PROBLEM TO SOLVE
Out of the material that follows, write out exactly the lines from the line with "Sys2Proof.Machine.exec (.loadEnd src) s = .next (now" to the line with "id l.length) with", both ends included, and no others.
#### SOURCE MATERIAL ####
/-- R307, R309, R310, R432: the commands of an STL page. RECONF_GO asks for a reconfiguration; CONTEXT_OPEN of a closed
context zeroes its semaphores, draws its key, stores its fields and sets it OPEN; one that R309 refuses stores its
fields with EN 0, and sets QUOTA where the shares would exceed 256; CONTEXT_CLOSE puts an open context in DRAIN;
RESUME during an integrity stop begins the check. Clauses the spec leaves open rest on the model's choices of
assumption log 14. -/
def Obligations.StallCommands : Prop :=
  ∀ (s : State) (src : Src) (st : Stall) (k : Fin 64) (v : Word),
    let a := stlR st.val (0x400 + 8 * k.val)
    let stat := stlR st.val (0x404 + 8 * k.val)
    let w := (v ||| 0x80000000#32) &&& 0xE0F0FFFF#32
    let z := s.zeroSem st.val (fun slot => slot == k.val)
    (∀ force, reaches s src (stlR st.val 0x84) (BitVec.ofNat 32 (2 ^ 31 + (if force then 2 ^ 30 else 0))) = true → st.val < s.stalls →
      Sys2Proof.Machine.exec (.reconfGo src st force) s = .next (s.modStall st.val (fun x => { x with reconf := some force })).settleIdle) ∧
    (takes s src a (v ||| 0x80000000#32) = true → (s.ctxState st.val k.val = 0 ∨ s.ctxState st.val k.val = 3) →
      (s.mayOpen st.val w = false → Sys2Proof.Machine.exec (.contextOpen src st k v) s = .next (s.setReg a (w &&& 0x7FFFFFFF#32)).settleIdle) ∧
      (s.mayOpen st.val w = true → s.shareSum st.val + (v.extractLsb' 8 8).toNat ≤ 256 → Sys2Proof.Machine.exec (.contextOpen src st k v) s =
        .next ((({ z with
          free := s.free + 1
          sec := { s.sec with
            drbg := s.sec.drbg + 1
            ctxKey := mset 0 s.sec.ctxKey (64 * st.val + k.val) (Config.freeKey s.free) } } : State).setReg a w).setFld stat 31 28 1).settleIdle) ∧
      (s.mayOpen st.val w = true → 256 < s.shareSum st.val + (v.extractLsb' 8 8).toNat →
        Sys2Proof.Machine.exec (.contextOpen src st k v) s =
          .next ((s.setReg a (w &&& 0x7FFFFFFF#32)).flagErr (.stl st.val) 31 0 0 none 0 0).settleIdle)) ∧
    (takes s src a (s.reg a &&& 0x7FFFFFFF#32) = true → s.reg a &&& 0x1F0F0000#32 = 0 → s.ctxState st.val k.val = 1 →
      Sys2Proof.Machine.exec (.contextClose src st k) s =
        .next (((s.setBit a 31 false).setFld stat 31 28 2).modStall st.val (fun x => { x with drains := x.drains ++ [(k.val, 0)] })).settleIdle) ∧
    (reaches s src (stlR st.val 0x280) 0x80000000#32 = true →
      Sys2Proof.Machine.exec (.integResume src st) s =
        .next (if s.bit (stlR st.val 0x280) 24 then s.modStall st.val (fun x => { x with checking := true }) else s).settleIdle)

/-- R407, R408: BRST of a page that may be reset marks it resetting and clears what the page holds; of a page that may
not, it sets RST_REFUSED; of a page already resetting it does nothing. BRST_DONE ends the reset: a packer reloads its
tables, a port leaves its isolation, and a stall's reset goes on until STALL_RESET_DONE. Clauses the spec leaves open
rest on the model's choices of assumption log 93. -/
def Obligations.BlockResets : Prop :=
  ∀ (s : State) (src : Src) (page : PageNo) (pg : Pg),
    let n := page.toNat
    let a := n * 4096 + 0x10
    pageNo n = some pg →
    ((∀ t c, pg ≠ .mem t c) → reaches s src a ((s.reg a &&& 1#32) ||| 2#32) = true →
      (smem s.rf.brst n = true → Sys2Proof.Machine.exec (.brstWrite src page) s = .next s.settleIdle) ∧
      (smem s.rf.brst n = false → s.brstAccepted pg = false →
        Sys2Proof.Machine.exec (.brstWrite src page) s = .next (s.flagErr pg 2 0 0 none 0 0).settleIdle) ∧
      (smem s.rf.brst n = false → s.brstAccepted pg = true → Sys2Proof.Machine.exec (.brstWrite src page) s =
        .next (({ s with rf := { s.rf with brst := sadd s.rf.brst n } } : State).brstClear pg).settleIdle)) ∧
    (∀ t c, pg = .mem t c → takes s src a ((s.reg a &&& 1#32) ||| 2#32) = true → smem s.rf.brst n = false →
      s.brstAccepted pg = true →
      let h := s.setBit (memR t c 0x10) 0 ((s.reg a).getLsbD 0)
      Sys2Proof.Machine.exec (.brstWrite src page) s =
        .next (({ h with rf := { h.rf with brst := sadd s.rf.brst n } } : State).brstClear pg).settleIdle) ∧
    (smem s.rf.brst n = false → Sys2Proof.Machine.exec (.brstDone page) s = .next s) ∧
    (smem s.rf.brst n = true →
      let e : State := { s with rf := { s.rf with brst := sdel s.rf.brst n } }
      Sys2Proof.Machine.exec (.brstDone page) s = .next (match pg with
        | .stl _ => s
        | .pkr t => e.reloadTabs t
        | .prt p => ((if (s.port p).isolating then e.isolated p else e).modPort p (fun x => { x with flr := false })).settleIdle
        | _ => e))

/-- R379, R380, R391: the commands of the SEC page. COMMIT raises the counter of TYPE to the SVN of the running image of
that type and never lowers it; REVOKE fuses a vendor key unless every key would be revoked or the running SECFW is
signed under it; NEWKEY holds a generated key for the stall; IMPORT holds the key of KIMPORT and clears KIMPORT;
KIMPORT takes a word. Clauses the spec leaves open rest on the model's choices of assumption logs 14 and 96. -/
def Obligations.SecurityCommands : Prop :=
  ∀ (s : State) (src : Src),
    (∀ type : Fin 8, takes s src (secR 0x120) (BitVec.ofNat 32 (2 ^ 31 + type.val)) = true →
      let h := s.setReg (secR 0x120) ((s.reg (secR 0x120) &&& ~~~7#32) ||| BitVec.ofNat 32 type.val)
      (∀ x, s.running type.val = some x → s.arbCtr type.val < min 64 x.svn → Sys2Proof.Machine.exec (.arbCommit src type) s =
        .next ({ h with fuses := { s.fuses with arb := mset 0 s.fuses.arb type.val (min 64 x.svn) } } : State).settleIdle) ∧
      ((∀ x, s.running type.val = some x → min 64 x.svn ≤ s.arbCtr type.val) →
        Sys2Proof.Machine.exec (.arbCommit src type) s = .next h.settleIdle)) ∧
    (∀ idx : Fin 4, takes s src (secR 0x124) (BitVec.ofNat 32 (2 ^ 31 + idx.val * 2 ^ 8)) = true →
      let h := s.setReg (secR 0x124) ((s.reg (secR 0x124) &&& ~~~0x300#32) ||| BitVec.ofNat 32 (idx.val * 2 ^ 8))
      let r := s.fuses.revoked ||| (1#4 <<< idx.val)
      ((r ≠ 0xF#4 ∧ ∀ x, s.running 1 = some x → x.key ≠ idx.val) → Sys2Proof.Machine.exec (.revoke src idx) s =
        .next ({ h with fuses := { s.fuses with revoked := r } } : State).settleIdle) ∧
      ((r = 0xF#4 ∨ ∃ x, s.running 1 = some x ∧ x.key = idx.val) → Sys2Proof.Machine.exec (.revoke src idx) s =
        .next (h.flagErr .sec 18 0 0 none 0 0).settleIdle)) ∧
    (∀ st : Stall,
      let others := s.sec.heldKey.filter (fun k => k.1 != st.val)
      (reaches s src (secR (0x8C + 16 * st.val)) 0x80000000#32 = true → Sys2Proof.Machine.exec (.newkey src st) s =
        .next (if s.sec.entropyOk then ({ s with
          free := s.free + 1
          sec := { s.sec with
            drbg := s.sec.drbg + 1
            heldKey := others ++ [(st.val, 1, Config.freeKey s.free)] } } : State) else s).settleIdle) ∧
      (reaches s src (secR (0x8C + 16 * st.val)) 0x40000000#32 = true → Sys2Proof.Machine.exec (.importKey src st) s =
        .next ({ s with
          sec := { s.sec with
            kimport := []
            heldKey := others ++ [(st.val, 2, descOf ((List.range 16).map (fun i => mget 0 s.sec.kimport i)))] } } : State).settleIdle)) ∧
    (∀ (k : Fin 16) (v : Word), reaches s src (secR (0xC0 + 4 * k.val)) v = true → Sys2Proof.Machine.exec (.kimportWrite src k v) s =
      .next ({ s with sec := { s.sec with kimport := mset 0 s.sec.kimport k.val v } } : State).settleIdle)

/-- R412, R415, R418, R443: the load commands of FLS, RETRY, SWAP and MODULE_W. A load begins for a source where no other
owns it; a chunk of 1 to 65,536 bytes is asked for by the owner of a load in state 1; ABORT ends the load; RETRY in
recovery resets the device with cause 3; SWAP prefers the other slot where it is VALID; MODULE_W is stored where the
floors fit it. Clauses the spec leaves open rest on the model's choices of assumption log 95. -/
def Obligations.BoardCommands : Prop :=
  ∀ (s : State) (src : Src),
    let owner := s.fld (flsR 0x94) 31 30
    let me := loadOwner src
    let put (v : Nat) : State := s.setReg (flsR 0x90) ((s.reg (flsR 0x90) &&& ~~~0x1FFFF#32) ||| BitVec.ofNat 32 v)
    let now (s : State) : State := s.modRst (fun x => { x with loadAt := s.time })
    (takes s src (flsR 0x90) 0x10000000#32 = true → (owner = 0 ∨ owner = me) → s.loadState ≠ 2 →
      Sys2Proof.Machine.exec (.loadBegin src) s =
        .next ((((now (put 0)).setFld (flsR 0x94) 31 30 me).setFld (flsR 0x94) 3 0 1).modRst (fun x => { x with loadData := [] })).settleIdle) ∧
    (∀ len : BitVec 17, takes s src (flsR 0x90) (BitVec.ofNat 32 (2 ^ 29 + len.toNat)) = true → owner = me → s.loadState = 1 →
      1 ≤ len.toNat → len.toNat ≤ 65536 → Sys2Proof.Machine.exec (.loadChunk src len) s =
        .next (((now (put len.toNat)).setFld (flsR 0x94) 3 0 2).modRst (fun x => { x with loadLen := len.toNat })).settleIdle) ∧
    (takes s src (flsR 0x90) 0x30000000#32 = true → owner = me → s.loadState = 1 →
      Sys2Proof.Machine.exec (.loadEnd src) s = .next (now (put 0)).loadFinish.settleIdle) ∧
    (takes s src (flsR 0x90) 0x40000000#32 = true → owner = me →
      Sys2Proof.Machine.exec (.loadAbort src) s = .next ((now (put 0)).endLoad.setFld (flsR 0x94) 3 0 0).settleIdle) ∧
    (owner ≠ 0 → owner ≠ me →
      (takes s src (flsR 0x90) 0x10000000#32 = true → Sys2Proof.Machine.exec (.loadBegin src) s = .next (put 0).settleIdle) ∧
      (takes s src (flsR 0x90) 0x30000000#32 = true → Sys2Proof.Machine.exec (.loadEnd src) s = .next (put 0).settleIdle) ∧
      (takes s src (flsR 0x90) 0x40000000#32 = true → Sys2Proof.Machine.exec (.loadAbort src) s = .next (put 0).settleIdle)) ∧
    (reaches s src (rscR 0x84) 0x80000000#32 = true → s.phase = 2 → Sys2Proof.Machine.exec (.bootRetry src) s =
      .next ((s.setFld (rscR 0x84) 3 0 0).deviceReset 3).settleIdle) ∧
    (reaches s src (flsR 0x88) 0x80000000#32 = true → Sys2Proof.Machine.exec (.slotSwap src) s =
      .next (if s.slotValid (1 - s.rst.prec.pref) then s.putRec (fun r => { r with pref := 1 - s.rst.prec.pref }) else s).settleIdle) ∧
    (∀ v : Word, takes s src (wghR 0x80) v = true →
      (s.floorsFit 4 0 (v.toNat % 2 ^ 16) = true → Sys2Proof.Machine.exec (.moduleWWrite src v) s =
        .next (s.setFld (wghR 0x80) 15 0 (v.toNat % 2 ^ 16)).settleIdle) ∧
      (s.floorsFit 4 0 (v.toNat % 2 ^ 16) = false → Sys2Proof.Machine.exec (.moduleWWrite src v) s =
        .next (s.flagErr .wgh 16 0 0 none 0 0).settleIdle))

/-! ### Hawser and BAR2 -/

/-- R13 to R17: a packet of a pair that does not wait for a resend leaves by the route in use and joins the pair's
unacknowledged packets; one of a pair that waits is kept; with every link up the route between two towers has as many
links as columns and rows to cross. An acknowledgement takes the oldest packets of the pair, and when a resend is all
acknowledged the packets kept leave in order. Clauses the spec leaves open rest on the model's choices of assumption
log 80. -/
def Obligations.HawserPackets : Prop :=
  ∀ (s : State) (src dst : Node) (id replays : Nat),
    let k := pairKey src.val dst.val
    (s.hw.hold.find? (fun h => h.1 == k) = none → ∀ l, s.routeOf src.val dst.val = some l →
      Sys2Proof.Machine.exec (.hawserPacket src dst id replays) s =
        .next { s.emit (.hawser src.val dst.val id l.length) with
          hw := { s.hw with unacked := mset [] s.hw.unacked k (mget [] s.hw.unacked k ++ [id]) } }) ∧
    (∀ h, s.hw.hold.find? (fun h => h.1 == k) = some h → Sys2Proof.Machine.exec (.hawserPacket src dst id replays) s =
      .next { s with hw := { s.hw with hold := s.hw.hold.map (fun h => if h.1 = k then (k, h.2 ++ [id]) else h) } }) ∧
    (s.hw.down = [] → s.hw.rowFirst = [] → src.val < 32 → dst.val < 32 → ∃ l, s.routeOf src.val dst.val = some l ∧
      l.length = max (src.val % 8) (dst.val % 8) - min (src.val % 8) (dst.val % 8) +
        (max (src.val / 8) (dst.val / 8) - min (src.val / 8) (dst.val / 8))) ∧
    (∀ n, let left := (mget [] s.hw.unacked k).drop n
      let s1 : State := { s with hw := { s.hw with unacked := mset [] s.hw.unacked k left } }
      (s.hw.hold.find? (fun h => h.1 == k) = none ∨ left ≠ [] → Sys2Proof.Machine.exec (.hawserAck src dst n) s = .next s1) ∧
      (∀ h, s.hw.hold.find? (fun h => h.1 == k) = some h → left = [] → Sys2Proof.Machine.exec (.hawserAck src dst n) s =
        .next (h.2.foldl (fun s id => s.sendPacket src.val dst.val id)
          { s1 with hw := { s1.hw with hold := s.hw.hold.filter (fun h => h.1 != k) } })))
####
THE ANSWER
      Sys2Proof.Machine.exec (.loadEnd src) s = .next (now (put 0)).loadFinish.settleIdle) ∧
    (takes s src (flsR 0x90) 0x40000000#32 = true → owner = me →
      Sys2Proof.Machine.exec (.loadAbort src) s = .next ((now (put 0)).endLoad.setFld (flsR 0x94) 3 0 0).settleIdle) ∧
    (owner ≠ 0 → owner ≠ me →
      (takes s src (flsR 0x90) 0x10000000#32 = true → Sys2Proof.Machine.exec (.loadBegin src) s = .next (put 0).settleIdle) ∧
      (takes s src (flsR 0x90) 0x30000000#32 = true → Sys2Proof.Machine.exec (.loadEnd src) s = .next (put 0).settleIdle) ∧
      (takes s src (flsR 0x90) 0x40000000#32 = true → Sys2Proof.Machine.exec (.loadAbort src) s = .next (put 0).settleIdle)) ∧
    (reaches s src (rscR 0x84) 0x80000000#32 = true → s.phase = 2 → Sys2Proof.Machine.exec (.bootRetry src) s =
      .next ((s.setFld (rscR 0x84) 3 0 0).deviceReset 3).settleIdle) ∧
    (reaches s src (flsR 0x88) 0x80000000#32 = true → Sys2Proof.Machine.exec (.slotSwap src) s =
      .next (if s.slotValid (1 - s.rst.prec.pref) then s.putRec (fun r => { r with pref := 1 - s.rst.prec.pref }) else s).settleIdle) ∧
    (∀ v : Word, takes s src (wghR 0x80) v = true →
      (s.floorsFit 4 0 (v.toNat % 2 ^ 16) = true → Sys2Proof.Machine.exec (.moduleWWrite src v) s =
        .next (s.setFld (wghR 0x80) 15 0 (v.toNat % 2 ^ 16)).settleIdle) ∧
      (s.floorsFit 4 0 (v.toNat % 2 ^ 16) = false → Sys2Proof.Machine.exec (.moduleWWrite src v) s =
        .next (s.flagErr .wgh 16 0 0 none 0 0).settleIdle))

/-! ### Hawser and BAR2 -/

/-- R13 to R17: a packet of a pair that does not wait for a resend leaves by the route in use and joins the pair's
unacknowledged packets; one of a pair that waits is kept; with every link up the route between two towers has as many
links as columns and rows to cross. An acknowledgement takes the oldest packets of the pair, and when a resend is all
acknowledged the packets kept leave in order. Clauses the spec leaves open rest on the model's choices of assumption
log 80. -/
def Obligations.HawserPackets : Prop :=
  ∀ (s : State) (src dst : Node) (id replays : Nat),
    let k := pairKey src.val dst.val
    (s.hw.hold.find? (fun h => h.1 == k) = none → ∀ l, s.routeOf src.val dst.val = some l →
      Sys2Proof.Machine.exec (.hawserPacket src dst id replays) s =
        .next { s.emit (.hawser src.val dst.val id l.length) with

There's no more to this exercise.